Fix Whisper seek behavior

DePasqualeOrg · DePasqualeOrg · commit f116b4970976 · 2025-12-15T10:01:41.000+01:00
diff --git a/whisper/mlx_whisper/transcribe.py b/whisper/mlx_whisper/transcribe.py
@@ -380,8 +380,22 @@ def next_words_segment(segments: List[dict]) -> Optional[dict]:
                         last_slice = current_slice
 
                     if single_timestamp_ending:
-                        # single timestamp at the end means no speech after the last timestamp.
-                        seek += segment_size
+                        # When single_timestamp_ending and there's remaining audio,
+                        # advance to the timestamp position instead of full segment to avoid
+                        # skipping content in short audio clips.
+                        last_timestamp_token = tokens[-1].item()

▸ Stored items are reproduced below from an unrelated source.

/-- R47: a record is OPEN exactly when ACQ holds its number; R90: the sealing order lists each SEALED descriptor once;
R83: a FREE descriptor reads 0 in every field and an OPEN one has no pin. -/
def RecordsSound (s : State) : Prop :=
  (∀ n : Fin 8, s.rtb.recs[n].state = .opened ↔ s.acq.state.openRec = some n) ∧
    s.rtb.order.Nodup ∧ (∀ n : Fin 8, n ∈ s.rtb.order ↔ s.rtb.recs[n].state = .sealed) ∧
    (∀ n : Fin 8, s.rtb.recs[n].state = .free → s.rtb.recs[n] = Descriptor.free) ∧
    ∀ n : Fin 8, s.rtb.recs[n].state = .opened → s.rtb.recs[n].pins = 0 ∧ s.rtb.recs[n].truncated = false

/-- R25, R29: a scan is in progress only in PRE, WAITTRIG or POST, its buffer is short of L while it converts and holds
L words when its row is presented; R36, R37: the slot that converts has conversions outstanding, and its sum is one of
codes 0 to 4095; R50: outside IDLE, L is 1 to 16 and one record fits the ring. -/
def ScanSound (s : State) : Prop :=
  (s.acqIdle = false →
      1 ≤ s.acq.cfg.listLength ∧ s.acq.cfg.listLength ≤ 16 ∧
        s.acq.cfg.preCount + 1 + s.acq.cfg.postCount ≤ s.acq.cfg.ringLength) ∧
    match s.cnv.scan with
    | .free => True
    | .converting c =>
      s.timerRunning = true ∧ c.buffer.length < s.acq.cfg.listLength ∧ c.sum ≤ 4095 * c.taken ∧
        ∀ i : Fin 16, c.buffer.length = i.val → c.taken < s.cnv.slots[i].average.num
    | .presented row => s.timerRunning = true ∧ row.length = s.acq.cfg.listLength

/-- R19, R20, R21: the active period is 1 to 65536 and equals the pending period while the timer is stopped; while it
runs the counter is 1 to 65536. -/
def TimerSound (s : State) : Prop :=
  (1 ≤ s.stm.active ∧ s.stm.active ≤ 65536) ∧
    (s.timerRunning = false → s.stm.active = periodTicks s.acq.cfg.period) ∧
    (s.timerRunning = true →
      (1 ≤ s.stm.counter ∧ s.stm.counter ≤ 65536) ∧ s.stm.prescale < s.acq.cfg.prescaler.num)

/-- A command SUBMIT's first two checks let through (R103, R104): its kind is named and its rectangle has a word. -/
def CommandSound (c : Staged) : Prop := c.kindOk = true ∧ 1 ≤ c.w ∧ c.w ≤ 16 ∧ 1 ≤ c.h ∧ c.h ≤ 2048

/-- R126, R140: the element in progress has read at most its source and its destination word, which only a MOVE does, and
a COPY its source word alone; a command marked by ABORT has an element in progress. -/
def ElementSound (r : Running) : Prop :=
  r.reads.length ≤ 2 ∧ (r.cmd.kind ≠ some .move → r.reads = []) ∧ (r.cmd.op = some .copy → r.reads.length ≤ 1) ∧
    (r.aborting = true → r.begun = true)

/-- R137, R144 to R146: what XF holds, by the engine state and the kind of the running command; R151: the transfer
timeout runs only in XWAIT, where no access is in progress and no ABORT waits (R141). -/
def TransferSound (s : State) : Prop :=
  (∀ c ∈ s.cq.queue, CommandSound c) ∧
    match s.ble with
    | .idle => s.xf.words = [] ∧ s.xf.timeout = none
    | .run r =>
      CommandSound r.cmd ∧ ElementSound r ∧ r.progress < r.cmd.total ∧ s.xf.timeout = none ∧
        (if r.cmd.kind = some .xrd then
          r.fetched = r.progress + s.xf.words.length ∧ r.fetched < r.cmd.total ∧ s.xf.words.length < Config.fifoDepth
        else if r.cmd.kind = some .xwr then s.xf.words ≠ [] ∧ s.xf.words.length ≤ r.capacity r.cmd.total
        else s.xf.words = [])
    | .xwait r =>
      CommandSound r.cmd ∧ r.begun = false ∧ r.aborting = false ∧ r.progress < r.cmd.total ∧
        (∀ n ∈ s.xf.timeout, 1 ≤ n ∧ n ≤ 16711680) ∧
        (if r.cmd.kind = some .xrd then
          r.fetched = r.progress + s.xf.words.length ∧ r.fetched ≤ r.cmd.total ∧ s.xf.words ≠ [] ∧
            s.xf.words.length ≤ Config.fifoDepth ∧ (s.xf.words.length = Config.fifoDepth ∨ r.fetched = r.cmd.total)
        else r.cmd.kind = some .xwr ∧ s.xf.words = [])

+                        if last_timestamp_token != tokenizer.timestamp_begin:
+                            last_timestamp_pos = (
+                                last_timestamp_token - tokenizer.timestamp_begin
+                            )
+                            timestamp_seek = last_timestamp_pos * input_stride
+                            # Only use timestamp-based seek if there's remaining audio
+                            if seek + timestamp_seek < content_frames:
+                                seek += timestamp_seek
+                            else:
+                                seek += segment_size
+                        else:
+                            seek += segment_size
                     else:
                         # otherwise, ignore the unfinished segment and seek to the last timestamp
                         last_timestamp_pos = (
@@ -409,7 +423,24 @@ def next_words_segment(segments: List[dict]) -> Optional[dict]:
                             result=result,
                         )
                     )
-                    seek += segment_size
+                    # When single_timestamp_ending and there's remaining audio,
+                    # advance to the timestamp position instead of full segment to avoid
+                    # skipping content in short audio clips.
+                    if (
+                        single_timestamp_ending
+                        and len(timestamps) > 0
+                        and timestamps[-1].item() != tokenizer.timestamp_begin
+                    ):
+                        last_timestamp_pos = (
+                            timestamps[-1].item() - tokenizer.timestamp_begin
+                        )
+                        timestamp_seek = last_timestamp_pos * input_stride
+                        if seek + timestamp_seek < content_frames:
+                            seek += timestamp_seek
+                        else:
+                            seek += segment_size
+                    else:
+                        seek += segment_size
 
                 if word_timestamps:
                     add_word_timestamps(